English electrical engineer and politician
Sir (Collingwood) George Clements Hamilton, 1st Baronet (1 November 1877 – 12 January 1947) was an English electrical engineer and Conservative Party politician.[1]
Born in Northumberland,[2] he was the son of a prominent Church of England cleric, the Venerable George Hans Hamilton, Archdeacon of Lindisfarne then Northumberland, Canon of Durham and his wife Lady Louisa Hamilton.[1]
Early career and family
Following education at Aysgarth School and Charterhouse School, he was apprenticed to the firm of Scott & Mountain Ltd, a Newcastle-based electrical and general engineering company. He represented the company in various countries including India, Bulgaria, Greece, Russia and Egypt.[1] He subsequently became the managing director of the Manchester branch of Drake & Gorham, electrical engineers.[3]
He married Eleanor Simon of Didsbury in 1906, and they had one son and one daughter.[1]
War service
During World War I he was commissioned as an officer in the Queen's Westminster Rifles, the 16th Battalion of the London Regiment, rising to the rank of major.[1] In October 1916 he was transferred to the General List.[4] He was appointed Director of Enrolment National Service in 1917 and Controller of Contract Claims at the Ministry of Munitions in 1918.[1][5]
Political career
From 1910 to 1913 he was a councillor on the Knutsford Urban District Council.[6]
In 1913 he won a by-election and was elected to the Commons as Conservative Member of Parliament (MP) for Altrincham. He served as Parliamentary Private Secretary to the Minister of Pensions from 1919 to 1920.[1] He held the seat until 1923. He returned to parliament at another by-election at Ilford in 1928. He resigned from the House of Commons in 1937.

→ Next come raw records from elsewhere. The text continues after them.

-- ==== Sys2Proof/Certificates/Slice0/Obligations.lean ====
section
/-! DEFINITION. The statements for the provers. Each docstring names the rule or section of spec/ it formalises. -/
open Sys2Proof Sys2Proof.Machine Sys2Proof.Safety

/-! ### Encoding -/

/-- 30_encoding R62, R69 and 95_test_vectors section 4: some words, written out from the spec, decode to what they stand for. -/
def Obligations.WordsOfTheSpecDecode : Prop :=
  decodeCmd 0x00#8 = .clr ∧ decodeCmd 0x01#8 = .xform ∧ decodeCmd 0x02#8 = .digest ∧ decodeCmd 0x03#8 = .xorc ∧
  decodeCmd 0x05#8 = .reserved04 1#2 ∧ decodeCmd 0x0F#8 = .reserved08 7#3 ∧ decodeCmd 0x1A#8 = .reserved10 10#4 ∧
  decodeCmd 0x21#8 = .reserved20 1#5 ∧ decodeCmd 0x7F#8 = .reserved40 63#6 ∧ decodeCmd 0x80#8 = .reserved80 0#7 ∧
  decodeBus chip (.write 0x000 8 0x01#8) = .ok .xform ∧
  decodeBus chip (.write 0x004 32 0x00000013#32) = .ok (.wr (.reg .rounds) 19) ∧
  decodeBus chip (.write 0x00E 16 0x0002#16) = .ok (.wr (.reg .klen) 2) ∧
  decodeBus chip (.read 0x001 8) = .ok (.rd (.reg .status)) ∧
  decodeBus chip (.read 0x083 8) = .ok (.rdb .obuf 3) ∧
  decodeBus chip (.write 0x0C1 8 0xBB#8) = .ok (.wrb .kbuf 1 0xBB#8)

/-- 30_encoding R62, R63: the rows of the table cover each of the 256 values of `CMD` exactly once. -/
def Obligations.EveryCommandValueHasExactlyOneRow : Prop :=
  (∀ v : Byte, encodeCmd (decodeCmd v) = some v) ∧ (∀ (i : Instr) (v : Byte), encodeCmd i = some v → decodeCmd v = i)

/-- 30_encoding R66, R69, 20_memory R46: decoding the transaction of a well-formed instruction in its canonical
spelling gives the instruction back, whatever its operands are, at every value of the OPEN parameters (00_scope R4).
The spelling is the model's choice (log 12); the other spellings are `SecondSpellingsDecodeToTheirCommand`. -/
def Obligations.DecodeOfEncodeIsTheInstruction : Prop :=
  ∀ (p : Params) (i : Instr) (t : BusTxn), p.wellFormed → i.wellFormed p = true → i.canonical p = true →
    encode p i = some t → decodeBus p t = .ok i

/-- 30_encoding R66, R69, 20_memory R46: encoding what a transaction decodes to gives the transaction back, so the
decoder drops no bit of its direction, offset, width or value, at every value of the OPEN parameters (00_scope R4). -/
def Obligations.EncodeOfDecodeIsTheTransaction : Prop :=
  ∀ (p : Params) (t : BusTxn) (i : Instr), decodeBus p t = .ok i → encode p i = some t

/-- 30_encoding R66, R67, 43_control R133: a spelling that the decoder does not answer with decodes to the one that it
answers with: `WR CMD` to the command of its low byte, `ENCRYPT` and `DECRYPT` to `XFORM`, and any other `WR` of a value
too long for its register, or for its reserved place, to the `WR` of the truncated value. Which of two spellings of one
transaction the decoder answers with is the model's choice (log 12). -/
def Obligations.SecondSpellingsDecodeToTheirCommand : Prop :=
  (∀ (v : Nat) (t : BusTxn), encode chip (.wr (.reg .cmd) v) = some t →
    decodeBus chip t = .ok (decodeCmd (BitVec.ofNat 8 v))) ∧
  (∀ t : BusTxn, encode chip .encrypt = some t → decodeBus chip t = .ok .xform) ∧
  (∀ t : BusTxn, encode chip .decrypt = some t → decodeBus chip t = .ok .xform) ∧
  (∀ (g : RegTarget) (v : Nat) (t : BusTxn), g ≠ .reg .cmd → g.wellFormed chip = true →
    encode chip (.wr g v) = some t → decodeBus chip t = .ok (.wr g (v % 2 ^ g.width chip)))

He was knighted in 1922 Birthday Honours,[5][7] and made a baronet in the 1937 Coronation Honours "for political and public services".[8][9]
Later life
Hamilton moved to Cransford Hall, near Saxmundham in Suffolk. He became a member of East Suffolk County Council, and was chairman of two companies: the Expanded Metal Company and the National Group of Fixed Trusts.[1]